Dress(es)
Presumably there’s nothing wrong buying a dress. After all, it could be for any occasions and mine was perfectly understandable: I’m a performer; I love Burlesque; I have a (current) fixation on dresses. So What’s the problem? Or – shall I say – why do I have a problem with wearing dresses?
Well, I didn’t. It seemed to have happened suddenly last weekend when I decided to check a few dresses I keep seeing in that shop on Oxford Street. I was very excited with the idea of trying on these dresses, thinking there’s something to do with them. Unfortunately, my enthusiasm died as soon as I tried the first one on. I felt so awkward – just to put it mildly – to the point of freaking out!

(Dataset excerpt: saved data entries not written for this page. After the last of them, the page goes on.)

/-! ### The second of two equal draws (R194 e) -/

/-- After a draw, an equal sprite at the same place inverts the same cells again: the display is restored, and the
collisions are the cells the first draw set. -/
theorem State.drawn_again {s t : State} {x y : Reg} {n : Nibble} (hd : t.disp = (s.drawn x y n.toNat).disp)
    (hc : ∀ r c, t.spriteCovers x y n.toNat r c ↔ s.spriteCovers x y n.toNat r c) :
    (t.drawn x y n.toNat).disp = s.disp ∧
      ((t.drawn x y n.toNat).getV regVF = 1 ↔ ∃ r c, s.spriteCovers x y n.toNat r c ∧ s.disp.cell r c = false) := by
  refine ⟨Display.ext_cell fun r c => ?_, ?_⟩
  · by_cases h : s.spriteCovers x y n.toNat r c
    · rw [State.cell_drawn_of_covers ((hc r c).2 h), hd, State.cell_drawn_of_covers h, Bool.not_not]
    · rw [State.cell_drawn_of_not_covers (mt (hc r c).1 h), hd, State.cell_drawn_of_not_covers h]
  · rw [State.drawn_collides_iff]
    refine exists_congr fun r => exists_congr fun c => ?_
    rw [hc, hd]
    refine and_congr_right fun h => ?_
    rw [State.cell_drawn_of_covers h, Bool.not_eq_true']

/-- Settles O46: a later state that kept what the sprite covers draws again, and the first draw itself keeps it when
it writes neither coordinate. -/
theorem drawTwiceRestoresTheDisplay : Obligations.DrawTwiceRestoresTheDisplay := by
  intro x y n s h
  have he := exec_drw_of_inRam (x := x) (y := y) h
  refine ⟨s.drawn x y n.toNat, he, fun t hd hi hx hy hb => ?_, fun hx hy => ?_⟩
  · obtain ⟨hdisp, hvf⟩ := State.drawn_again hd fun _ _ => State.spriteCovers_congr hi hx hy hb
    refine ⟨t.drawn x y n.toNat, exec_drw_of_inRam (hi ▸ h), hdisp, hvf, fun hunset => ?_⟩
    rw [hvf, ← s.exists_spriteCovers_iff x y]
    exact exists_congr fun r => exists_congr fun c => and_iff_left_of_imp (hunset r c)
  · obtain ⟨-, -, hv, -⟩ := sequential_drawn he
    have hxv := hv x (mt List.mem_singleton.1 hx)
    have hyv := hv y (mt List.mem_singleton.1 hy)
    exact ⟨_, exec_drw_of_inRam h,
      State.drawn_again rfl fun _ _ => State.spriteCovers_congr rfl hxv hyv fun _ _ => rfl⟩

/-- Refutes O47: with a one-bit sprite over a set cell, the first draw clears the cell and the second sets it again,
with no collision. -/
theorem not_secondDrawCollidesIffTheSpriteHasABit : ¬ Obligations.SecondDrawCollidesIffTheSpriteHasABit := by
  intro h
  have hvf := (h 0 0 1 { State.reset with mem := [(0, 0x80)], disp := Display.blank.setCell 0 0 true } _ _
    (by decide) (by decide) rfl rfl).2 ⟨0, by decide, by decide⟩
  exact absurd hvf (by decide)

end Sys2Proof.Machine
end

section
/-!
SUPPORT. The timer writes (45_timers R202, R203): the state each of them ends in.
-/

namespace Sys2Proof.Machine

theorem exec_ldDtVx (x : Reg) (s : State) : exec (.ldDtVx x) s = .next (s.setDt (s.getV x)).advance := rfl

theorem exec_ldStVx (x : Reg) (s : State) : exec (.ldStVx x) s = .next (s.setSt (s.getV x)).advance := rfl

/-- Settles O48: the write of the one timer, then the advance; `setSt` is what re-evaluates the buzzer. -/
theorem timerWritesSetTheirTimer : Obligations.TimerWritesSetTheirTimer := by
  refine fun x s => ⟨⟨_, exec_ldDtVx x s, ?_, ?_⟩, ⟨_, exec_ldStVx x s, ?_, ?_, ?_⟩⟩
  · rw [State.advance_dt, State.setDt_dt]
  · exact sequential_of_exec (exec_ldDtVx x s) (State.setDt_pc s _)
  · rw [State.advance_st, State.setSt_st]
  · rw [State.advance_buzzer, State.setSt_buzzer]
  · exact sequential_of_exec (exec_ldStVx x s) (State.setSt_pc s _)

end Sys2Proof.Machine
end

section
/-!
SUPPORT. The unimplemented words (46_unimplemented R210, R213; 60_exceptions R226): the exception's entry and its frame.
-/

namespace Sys2Proof.Machine

/-- Settles O49: each of the four rows is the exception's entry, which writes the trap state and the flow alone. -/
theorem unimplementedWordsTrapPrecisely : Obligations.UnimplementedWordsTrapPrecisely := fun _ s hi =>
  ⟨s.unsupportedOpcode, exec_unimplemented hi s, s.unsupportedOpcode_trap, s.unsupportedOpcode_error,
    s.unsupportedOpcode_flow, s.unsupportedOpcode_pc, s.unsupportedOpcode_jumpCount, Frame.unsupportedOpcode s⟩

end Sys2Proof.Machine
end

section
/-!
SUPPORT. How a step faults (60_exceptions R227, R228): the fault of each operation, of each instruction, of the cycle.
-/

namespace Sys2Proof.Machine

/-- When what follows never answers the fault, the fault is the operation's own. -/
theorem andThen_eq_fault_iff {α : Type} {r : Except Fault α} {k : α → Outcome State Fault Refusal} {f : Fault}
    (hk : ∀ a, k a ≠ .fault f) : andThen r k = .fault f ↔ r = .error f := by
  cases r with
  | ok a => exact iff_of_false (hk a) nofun
  | error g => rw [andThen, Host.Outcome.fault.injEq, Except.error.injEq]

section
variable (s : State) (f : Fault)

theorem State.push_eq_error_iff (a : Word) :
    s.push a = .error f ↔ 15 < s.sp.toNat + 1 ∧ f = .stackOverflow := by
  rcases s.push_eq a with ⟨hfree, e⟩ | ⟨hfull, e⟩ <;> rw [e]
  · exact iff_of_false nofun fun h => absurd hfree (Nat.not_lt_of_le h.1)
  · have hlt : 15 < s.sp.toNat + 1 := Nat.le_of_not_lt hfull
    rw [Except.error.injEq, eq_comm, and_iff_right hlt]

theorem State.pop_eq_error_iff : s.pop = .error f ↔
    (s.sp.toNat = 0 ∧ f = .stackUnderflow) ∨ (15 < s.sp.toNat ∧ f = .stackSlotOutOfRange s.sp.toNat) := by
  have hzero : s.sp.toNat = 0 ↔ s.sp = 0 := (BitVec.toNat_eq (y := 0)).symm
  rcases s.pop_eq with ⟨hsp, e⟩ | ⟨hsp, hlt, e⟩ | ⟨hsp, hlt, e⟩ <;> rw [e]
  · have h0 : s.sp.toNat = 0 := hzero.2 hsp
    rw [Except.error.injEq, eq_comm, and_iff_right h0, or_iff_left (by omega)]
  · have h0 : s.sp.toNat ≠ 0 := mt hzero.1 hsp
    have hle : s.sp.toNat ≤ 15 := Nat.le_of_lt_succ hlt
    exact iff_of_false nofun (by omega)
  · have h0 : s.sp.toNat ≠ 0 := mt hzero.1 hsp
    have hgt : 15 < s.sp.toNat := Nat.le_of_not_lt hlt
    rw [Except.error.injEq, eq_comm, and_iff_right hgt, or_iff_right fun h => h0 h.1]

theorem execDrwVxVyN_eq_fault_iff (x y : Reg) (n : Nibble) : execDrwVxVyN x y n s = .fault f ↔
    0 < n.toNat ∧ 4095 < s.i.toNat + n.toNat - 1 ∧ f = .spriteOutOfRange (s.i.toNat + n.toNat - 1) := by
  rcases execDrwVxVyN_eq x y n s with ⟨hin, e⟩ | ⟨hn, hout, e⟩ <;> rw [e]
  · exact iff_of_false nofun (by omega)
  · rw [Host.Outcome.fault.injEq, eq_comm, and_iff_right hn, and_iff_right (by omega)]

end

/-- The faults of R228 that an instruction raises once it is fetched. -/
def InstrFault (i : Instr) (s : State) (f : Fault) : Prop :=
  (∃ x y n, i = .drwVxVyN x y n ∧ 0 < n.toNat ∧ 4095 < s.i.toNat + n.toNat - 1 ∧
    f = .spriteOutOfRange (s.i.toNat + n.toNat - 1)) ∨
  (∃ nnn, i = .call nnn ∧ 15 < s.sp.toNat + 1 ∧ f = .stackOverflow) ∨
  (i = .ret ∧ s.sp.toNat = 0 ∧ f = .stackUnderflow) ∨
  (i = .ret ∧ 15 < s.sp.toNat ∧ f = .stackSlotOutOfRange s.sp.toNat)

/-- Only `RET`, `CALL` and `DRW` fault, each with the fault of its operation. -/
theorem exec_eq_fault_iff (i : Instr) (s : State) (f : Fault) : exec i s = .fault f ↔ InstrFault i s f := by
  cases i with
  | ret => exact (andThen_eq_fault_iff nofun).trans ((s.pop_eq_error_iff f).trans (by simp [InstrFault]))
  | call nnn => exact (andThen_eq_fault_iff nofun).trans ((s.push_eq_error_iff f s.pc).trans (by simp [InstrFault]))
  | drwVxVyN x y n => exact (execDrwVxVyN_eq_fault_iff s f x y n).trans (by simp [InstrFault])
  | _ => exact iff_of_false nofun (by simp [InstrFault])

/-- Settles O15: nothing when trapped, else the fetch's fault, else the instruction's; the ticks touch neither `I` nor
`SP`. -/
theorem stepFaultsExactlyForTheListedCauses : Obligations.StepFaultsExactlyForTheListedCauses := by
  intro s f
  rw [step_eq_cycle]
  rcases cycle_cases (Config.freeTicks s.ticksTaken) s with ⟨ht, e⟩ | ⟨ht, hpc, e⟩ | ⟨ht, hpc, e⟩ <;> rw [e]
  · exact iff_of_false nofun fun h => Bool.noConfusion (ht.symm.trans h.1)
  · have hfetch : 4095 < s.pc.toNat + 1 := Nat.succ_lt_succ hpc
    rw [Host.Outcome.fault.injEq, eq_comm]
    simp [ht, hfetch, Nat.not_le_of_lt hfetch]
  · have hfetch : s.pc.toNat + 1 ≤ 4095 := Nat.succ_le_succ hpc
    rw [exec_eq_fault_iff, and_iff_right ht, or_iff_right fun h => Nat.not_lt_of_le hfetch h.1, and_iff_right hfetch]
    rfl

end Sys2Proof.Machine
end

section
/-!
SUPPORT. The host between two cycles (60_exceptions R229, R240, R241, R242): the load that is refused, the two ways to
stop the engine, the keys, the display dump.
-/

namespace Sys2Proof.Machine

/-! ### `load` that does not fit (R229) -/

/-- Settles O51: the two answers of a load. -/
theorem largeProgramIsRefused : Obligations.LargeProgramIsRefused := by
  intro bytes s
  rcases load_eq bytes s with ⟨hfits, e⟩ | ⟨hlarge, e⟩
  · exact ⟨fun h => absurd hfits (Nat.not_le_of_lt h), fun _ => ⟨_, e⟩⟩
  · exact ⟨fun _ => e, fun h => absurd h (Nat.not_le_of_lt hlarge)⟩

/-! ### Stop requests and fatal errors (R223, R224, R231, R242) -/

@[simp] theorem requestStop_trap (s : State) : (requestStop s).trap = true := rfl

@[simp] theorem requestStop_error (s : State) : (requestStop s).error = s.error := rfl

/-- A trapped state's next cycle reports what its error says (R121). -/
theorem step_reports_trap {s : State} (h : s.trap = true) :
    ∃ t, step s = .next t ∧ t.flow = some (trapFlow s.error) := ⟨s.reportTrap, step_of_trap h, s.reportTrap_flow⟩

/-- Settles O55: both requests set the trap; a stop request keeps the error, a fatal error records its own. -/
theorem hostStopsAreSeenAtTheNextCycle : Obligations.HostStopsAreSeenAtTheNextCycle := by
  intro s msg
  refine ⟨fun hnone => ?_, step_reports_trap (s.fatal_trap msg), step_reports_trap (requestStop_trap _),
    step_reports_trap ((requestStop s).fatal_trap msg)⟩
  obtain ⟨t, hstep, hflow⟩ := step_reports_trap (requestStop_trap s)
  exact ⟨t, hstep, by rw [hflow, requestStop_error, hnone, trapFlow]⟩

/-! ### Keys (R33, R240) -/

section
variable {k : Nat} (pressed : Bool) (s : State)

theorem setKey_of_invalid (h : 15 < k) : setKey k pressed s = s := if_neg (Nat.not_le_of_lt h)

theorem isKeyPressed_of_valid (h : k ≤ 15) : isKeyPressed k s = s.keys.getLsbD k := if_pos h

theorem isKeyPressed_of_invalid (h : 15 < k) : isKeyPressed k s = false := if_neg (Nat.not_le_of_lt h)

theorem keys_setKey (h : k ≤ 15) : (setKey k pressed s).keys =
    if pressed then s.keys ||| BitVec.twoPow 16 k else s.keys &&& ~~~(BitVec.twoPow 16 k) :=
  congrArg State.keys (if_pos h)

/-- A setting writes bit `k` of the key state alone. -/
theorem getLsbD_keys_setKey (h : k ≤ 15) (j : Nat) :
    (setKey k pressed s).keys.getLsbD j = if j = k then pressed else s.keys.getLsbD j := by
  rw [keys_setKey pressed s h]
  by_cases hj : j = k
  · have hk : k < 16 := Nat.lt_succ_of_le h
    subst hj
    cases pressed <;> simp [hk]
  · have hbit : (BitVec.twoPow 16 k).getLsbD j = false := by
      rw [BitVec.getLsbD_twoPow, decide_eq_false (Ne.symm hj), Bool.and_false]
    cases pressed with
    | true => simp [hbit, hj]
    | false => simpa [hbit, hj] using BitVec.lt_of_getLsbD

theorem setKey_withKeys (k : Nat) : { setKey k pressed s with keys := s.keys } = s := by
  unfold setKey
  split <;> rfl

Nearly a week has passed and I still can’t get over the fact I was denied the right to wear a dress. Who denied me that right? That’s the question I’m still trying to answer. What is certain is that feeling awkward in a dress started to make me wonder about my relation with my body but also with my masculinity: Was that the reason why I freaked out? Because I felt totally out of place, looking more manly than I actually am? Was I worried about not being in tune with my (performing) body anymore? Or was that simply the fact I went for the obvious? Choosing a dress that doesn’t give any room for ambiguity of gender or physical diversity?
What concerned me, besides the shallow fact that I truly looked awful – and perhaps more awful than any FDQ wannabe – is the social archetypes our society is still living on. Maybe shall I say: the social archetypes our (western) society is going back to? Perhaps that’s just my interpretation, amidst an uncontrollable moment of panic, but it seems that dresses are meant, and only meant, for women. And for a sole purpose of feeling sexy. Therefore, as a man wearing a dress – regardless his sexual orientation – the logic is he’s becoming womanly. What does it leave me to work with then if I only see a dress as a clothing item, dissociated from its gender connotation? What else does it say if I decide to ignore the dress’s sociological representation?
As I keep thinking over and over about these particular dresses and how they failed to tame my masculinity, I’ve started to regret the experience. Maybe I went to the wrong place? Maybe I chose the wrong item? After all not all dresses are designed to create the obvious stereotypes you can associate to femininity. Maybe I was too presomptuous thinking I would look “cool” in a dress just because I’m interested in defying my own gender?